Lung densitometry is an effective method to assess overall progression of emphysema, but generally the location of the progression is not estimated. We hypothesized that progression of emphysema is the result of extension from affected areas toward less affected areas in the lung. To test this hypothesis, a method was developed to assess emphysema severity at different levels in the lungs in order to estimate regional changes.
Fifty subjects with emphysema due to α1-antitrypsin deficiency (AATD) [AATD deficiency of phenotype PiZZ (PiZ) group] and 16 subjects with general emphysema (general emphysema without phenotype PiZZ [non-PiZ] group) were scanned with CT at baseline and after 30 months. Densitometry was performed in 12 axial partitions of equal volumes. To indicate predominant location, craniocaudal locality was defined as the slope in the plot of densities against partitions. Regional progression of emphysema was calculated after volume correction, and its slope identifies the area of predominant progression. The hypothesis was tested by investigating the correlation between predominant location and predominant progression.

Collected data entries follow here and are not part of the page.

/-- Settles O8: the two words agree on every slice in terms of which the meaning is said. -/
theorem ignoredBitsChangeNothing : Obligations.IgnoredBitsChangeNothing := by
  intro w w' i i' s hd hd'
  refine ⟨fun hop hfn h => ?_, fun hop h => ?_, fun hop hfn h hv => ?_⟩
  · have hop' : w.toNat / 2 ^ 26 = w'.toNat / 2 ^ 26 := opcode_eq_of_and_eq h (by decide)
    have hfn' : w.toNat % 2 ^ 6 = w'.toNat % 2 ^ 6 := funct_eq_of_and_eq h (by decide)
    have hrd : (fieldsOf w).rd = (fieldsOf w').rd := extract_eq_of_and_eq h (by decide)
    have hrs : (fieldsOf w).rs = (fieldsOf w').rs := extract_eq_of_and_eq h (by decide)
    have hrt : (fieldsOf w).rt = (fieldsOf w').rt := extract_eq_of_and_eq h (by decide)
    rw [exec_of_decode_registerAlu hd hop hfn,
      exec_of_decode_registerAlu hd' (hop' ▸ hop) (hfn' ▸ hfn), hfn', hrd, hrs, hrt]
  · have hop' : w.toNat / 2 ^ 26 = w'.toNat / 2 ^ 26 := opcode_eq_of_and_eq h (by decide)
    have hrt : (fieldsOf w).rt = (fieldsOf w').rt := extract_eq_of_and_eq h (by decide)
    have himm : (fieldsOf w).imm = (fieldsOf w').imm := extract_eq_of_and_eq h (by decide)
    rw [exec_of_decode_lui hd hop, exec_of_decode_lui hd' (hop' ▸ hop), hrt, himm]
  · have hop' : w.toNat / 2 ^ 26 = w'.toNat / 2 ^ 26 := opcode_eq_of_and_eq h (by decide)
    have hfn' : w.toNat % 2 ^ 6 = w'.toNat % 2 ^ 6 := funct_eq_of_and_eq h (by decide)
    rw [exec_of_decode_syscall hd hop hfn, exec_of_decode_syscall hd' (hop' ▸ hop) (hfn' ▸ hfn)]
    exact execSyscall_congr_code hv _ _

/-- Settles O1, by running the decoder on each word. -/
theorem knownWordsDecode : Obligations.KnownWordsDecode :=
  ⟨rfl, rfl, rfl, rfl, rfl, rfl, rfl, rfl, rfl, rfl, rfl, rfl, rfl, rfl, rfl, rfl, rfl⟩

/-- Settles O39: the unlisted word is rejected by name, and the step raises that error. -/
theorem unlistedWordEndsTheRun : Obligations.UnlistedWordEndsTheRun := by
  intro s w hrun hw
  refine ⟨fun hop => ?_, fun hop hfn => ?_⟩
  · exact ⟨_, step_of_decode_error hrun hw (decode_eq_invalidOpcode_iff.mpr hop), haltsOnly_raise s _⟩
  · exact ⟨_, step_of_decode_error hrun hw (decode_eq_invalidFunct_iff.mpr ⟨hop, hfn⟩), haltsOnly_raise s _⟩

end Sys2Proof.Machine
end

section
/-! PROOFS, decode and step (40_decode_and_step.md). First everything an instruction, and then a step, can
answer, stops included; the one stop of a running machine is an endless scan, which has seen every address.
Then the induction over a run, once for every property that each step keeps. -/

namespace Sys2Proof

/-- Settles O2: the mask `2^n - 1` keeps the remainder modulo `2^n`, and the shift is the division. -/
theorem extractIsShiftAndMask : Obligations.ExtractIsShiftAndMask := by
  intro l r w _ _
  refine ⟨extract_toNat l r w, ?_⟩
  rw [extract_toNat, Nat.one_shiftLeft, Nat.and_two_pow_sub_one_eq_mod, Nat.shiftRight_eq_div_pow]

end Sys2Proof

namespace Sys2Proof.Machine

/-! ### The fetch -/

/-- A running machine that finds no byte at the pc ends its run normally (R112). -/
theorem step_of_unmapped {s : State} (hrun : s.run = .running) (hm : s.mem.mapped s.pc = false) :
    step s = .next (s.enterHalted .noMoreInstructions) := by
  simp [step, hrun, fetchDecode, hm]

/-- Settles O35: the fetch reads that word and the decoder answers that instruction. -/
theorem stepRunsTheDecodedInstruction : Obligations.StepRunsTheDecodedInstruction :=
  fun _ _ _ hrun hw hd => step_of_readWord hrun hw hd

/-- Settles O37: the step enters `HALTED`, which writes `run` alone. -/
theorem missingInstructionEndsTheRun : Obligations.MissingInstructionEndsTheRun :=
  fun s hrun hm => ⟨_, step_of_unmapped hrun hm, haltsOnly_enterHalted s _⟩

/-- Settles O58: with both images empty no byte is mapped at the text base. -/
theorem emptyProgramEndsWellAtOnce : Obligations.EmptyProgramEndsWellAtOnce :=
  ⟨_, step_of_unmapped rfl rfl, haltsOnly_enterHalted State.reset _, rfl⟩

/-! ### Where a step stops -/

/-- An endless scan has met a mapped non-zero byte at each address within its bound (R143). -/
theorem scanString_endless {m : Memory} {fuel : Nat} {a : Word} (h : scanString m fuel a = .endless)
    {k : Nat} (hk : k < fuel) : ∃ b, b ≠ 0#8 ∧ m.readByte (a + BitVec.ofNat 32 k) = some b := by
  induction fuel generalizing a k with
  | zero => omega
  | succ fuel ih =>
    rw [scanString_succ] at h
    split at h
    · cases h
    · next b hb =>
      split at h
      · cases h
      · next hne =>
        cases k with
        | zero => exact ⟨b, hne, by simpa using hb⟩
        | succ k =>
          have hrest : scanString m fuel (a + 1#32) = .endless := by
            cases hs : scanString m fuel (a + 1#32) with
            | endless => rfl
            | terminated | unmapped => rw [hs] at h; cases h
          have haddr : a + BitVec.ofNat 32 (k + 1) = a + 1#32 + BitVec.ofNat 32 k := by
            rw [BitVec.add_assoc, ← BitVec.ofNat_add, Nat.add_comm]
          exact haddr ▸ ih hrest (Nat.lt_of_succ_lt_succ hk)

/-- The bound of the scan covers the address space: an endless scan has seen every address (D24). -/
theorem readByte_of_scanString_endless {m : Memory} {a : Word} (h : scanString m scanBound a = .endless)
    (c : Word) : ∃ b, b ≠ 0#8 ∧ m.readByte c = some b := by
  have hc : a + BitVec.ofNat 32 (c - a).toNat = c := by
    rw [BitVec.ofNat_toNat, BitVec.setWidth_eq, BitVec.add_comm, BitVec.sub_add_cancel]
  exact hc ▸ scanString_endless h (c - a).isLt

/-- What service 4 is given where it never completes (R143, D24). -/
def ScansForever (s : State) : Prop :=
  s.readReg v0Idx = 4#32 ∧ scanString s.mem scanBound (s.readReg a0Idx) = .endless

/-- SYSCALL answers a next state, or scans forever (R140 to R146). -/
theorem execSyscall_outcome (code : BitVec 20) (s : State) :
    (∃ t, execSyscall code s = .next t) ∨
      ScansForever s ∧ execSyscall code s = .fault .endlessScan := by
  rcases execSyscall_cases code s with ⟨-, e⟩ | ⟨hv, e⟩ | ⟨-, e⟩ | ⟨-, e⟩ | ⟨-, -, -, -, e⟩ <;> rw [e]
  · exact .inl ⟨_, rfl⟩
  · unfold printString
    cases hscan : scanString s.mem scanBound (s.readReg a0Idx) with
    | terminated | unmapped => exact .inl ⟨_, rfl⟩
    | endless => exact .inr ⟨⟨hv, hscan⟩, rfl⟩
  · unfold readInteger
    cases s.nextAnswer <;> exact .inl ⟨_, rfl⟩
  · exact .inl ⟨_, rfl⟩
  · exact .inl ⟨_, rfl⟩

/-- Every instruction answers a next state, but for a system call that scans forever (R114). -/
theorem exec_outcome (i : Instr) (s : State) :
    (∃ t, exec i s = .next t) ∨ ScansForever s ∧ exec i s = .fault .endlessScan := by
  cases i with
  | syscall code => exact execSyscall_outcome code s
  | lw rt imm rs =>
    cases hw : s.mem.readWord (s.effectiveAddress rs imm) with
    | ok v => exact .inl ⟨_, exec_lw_of_readWord hw⟩
    | error b => exact .inl ⟨_, exec_lw_of_readWord_error hw⟩
  | _ => exact .inl ⟨_, rfl⟩

/-- Every step answers a next state, but on a halted machine and in a scan without end (R28, R114). -/
theorem step_outcome (s : State) :
    (∃ t, step s = .next t) ∨ (∃ r, s.run = .halted r ∧ step s = .fault (.halted r)) ∨
      s.run = .running ∧ ScansForever s ∧ step s = .fault .endlessScan := by
  rcases step_cases s with ⟨r, hrun, e⟩ | ⟨-, -, e⟩ | ⟨b, -, -, -, e⟩ | ⟨w, err, -, -, -, e⟩ |
    ⟨w, i, hrun, -, -, e⟩
  · exact .inr (.inl ⟨r, hrun, e⟩)
  · exact .inl ⟨_, e⟩
  · exact .inl ⟨_, e⟩
  · exact .inl ⟨_, e⟩
  · rw [e]
    exact (exec_outcome i s).imp_right fun ⟨hscan, e⟩ => .inr ⟨hrun, hscan, e⟩

/-- Settles O42, by the three things a step can answer; an endless scan has seen every address. -/
theorem stepStopsOnlyWhereTheSpecSays : Obligations.StepStopsOnlyWhereTheSpecSays := by
  intro s
  rcases step_outcome s with ⟨t, e⟩ | ⟨r, hrun, e⟩ | ⟨hrun, ⟨hv, hscan⟩, e⟩ <;> rw [e]
  · exact ⟨nofun, nofun⟩
  · refine ⟨?_, nofun⟩
    rintro _ ⟨⟩
    exact .inl ⟨r, hrun, rfl⟩
  · refine ⟨?_, nofun⟩
    rintro _ ⟨⟩
    exact .inr ⟨hrun, rfl, hv, readByte_of_scanString_endless hscan⟩

/-! ### Runs -/

/-- A run of one more step takes a step first. -/
theorem run_succ_next {n : Nat} {s t : State} (h : core.run (n + 1) s = .next t) :
    ∃ u, step s = .next u ∧ core.run n u = .next t := by
  simp only [Host.Core.run] at h
  split at h
  · next u hu => exact ⟨u, hu, h⟩
  · cases h
  · cases h

/-- What every step keeps holds of every state that a run reaches. -/
theorem run_keeps {P : State → Prop} (hstep : ∀ s t, P s → step s = .next t → P t) {n : Nat}
    {s t : State} (hs : P s) (h : core.run n s = .next t) : P t := by
  induction n generalizing s with
  | zero => cases h; exact hs
  | succ n ih =>
    obtain ⟨u, hu, hrest⟩ := run_succ_next h
    exact ih (hstep s u hs hu) hrest

/-- Program start has the invariant: storing the images keeps the memory canonical, and all else is as at
reset (R220, R221). -/
theorem inv_of_launch {l : Launch} {s : State} (h : launch l = .next s) : Inv s := by
  obtain ⟨-, -, rfl⟩ := launch_next h
  exact {
    memory := Memory.wf_storeWords _ _ (Memory.wf_storeWords _ _ rfl)
    aligned := resetHasTheInvariant.aligned
    halt := by rintro r ⟨⟩ }

/-- Settles O46: the invariant holds at program start and every step keeps it. -/
theorem everyRunKeepsTheInvariant : Obligations.EveryRunKeepsTheInvariant :=
  fun _ _ _ _ hstart hrun => run_keeps stepKeepsTheInvariant (inv_of_launch hstart) hrun

end Sys2Proof.Machine
end

section
/-! PROOFS, the register ALU instructions (41_alu_register.md). A word that the mask of the R-format rows
selects is the encoder's word of its slices, so the decoder answers those slices. What the five instructions
do is one shape, `registerAlu`; they differ in the value the ALU gives, which is said here as each rule says it. -/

As expected, the PiZ patients showed more basal emphysema than the non-PiZ group (craniocaudal locality, − 40.0 g/L vs − 6.2 g/L). Overall progression rate in PiZ patients was lower than in non-PiZ subjects. A significant correlation was found between craniocaudal locality and progression slope in PiZ subjects (R = 0.566, p < 0.001). In the non-PiZ group, no correlation was found.
In the PiZ group, the more emphysema is distributed basally, the more progression was found in the basal area. This finding suggests that emphysema due to AATD spreads out from affected areas.